Which probably should take me back to gluttony. But that's not the sin I'm most guilty of today. Today, I'm all about
I am so proud.
I am proud of my slightly odd cakes.
I am proud of the stripy t-shirt with her name and the three on it in flowery fabric which I also made yesterday evening. Even if it's not the best one I've ever done, and I'm concerned that it may not hold together as the t-shirt is too stretchy and the fabric not at all...
I am proud that I actually managed to tidy up the kitchen before I went to bed.

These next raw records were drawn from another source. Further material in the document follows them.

-- ==== Sys2Proof/Word.lean ====
section
/-! DEFINITION. The value types of the block (00_scope.md R10, R11, R13, R14): unsigned 64-bit words, bytes, and the
fixed sequences of them that the spec names. Bit 0 is the least significant bit (R13), as in `BitVec`. -/

namespace Sys2Proof

/-- `Word64` (R14): an unsigned 64-bit word. -/
abbrev Word := BitVec 64

/-- `Byte8` (R14). -/
abbrev Byte := BitVec 8

/-- HashState (R19, R22): 8 words, in the order a..h. -/
abbrev HashState := Vector Word 8

/-- MessageBlock (R19): 16 words. -/
abbrev MessageBlock := Vector Word 16

/-- The 128 bytes of one chunk, in stream order (R25). -/
abbrev BlockBytes := Vector Byte 128

/-- The byte form of a digest (R106): 64 bytes. -/
abbrev DigestBytes := Vector Byte 64

end Sys2Proof
end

I am proud of the things that matter too:
I am so proud that this time three years ago I was 10 days overdue and not even in labour. And that by 11.52 pm I had brought a whole new person into the world and was holding my incredible daughter in my arms. To be scrupulously honest, I don't think I actually knew she was my daughter until the wee small hours of three years ago tomorrow. They assumed we knew she was a girl, and we forgot to ask.
I am really proud that I did that all drug-free, stitch-free and mostly midwife free (she was out of the room until L was actually arriving. I panicked at that point - I think I'd forgotten I was having a baby - and thought I was having prolapsed uterus (apologies if you're reading this over breakfast). The irony is I don't actually know what a prolapsed uterus is. I'm not so proud of that bit.)
I am proud to have survived not just labour, but also exploding nappies, colic, sleepless nights, trips to South Africa, New York and France, tantrums, the arrival of two little sisters, potty training, fights, strops and three weeks (and counting) of "why-eee?".
I am proud that B and I have produced this amazing person (does that count as lust?) and that she is a combination of all that is best in both of us.
I am proud of L. The person that she is and will become. I am proud that she is 94cm tall and 25 kilos in weight. That she has that intermediate British hair that can only be described as "mouse". That her best human friend is M, and her best inanimate friend is Mummy Sheep. That she knows to say sorry, and please, and thank you. That she likes painting, and reading, and dressing up. That she has a wicked sense of humour. That she loves singing. That she's fascinated by pictures of herself. That she loves her sisters (most of the time). That she wants (and is getting) a scooter for her birthday, and that despite all my attempts to lure her with a bike she has stuck to her guns. That she is determined to the point of bloody-mindedness. That she knows all her letters and spelled her name, unasked, for the health visitor yesterday when we went to say goodbye. That she makes friends everywhere we go. That she is entirely happy with who she is.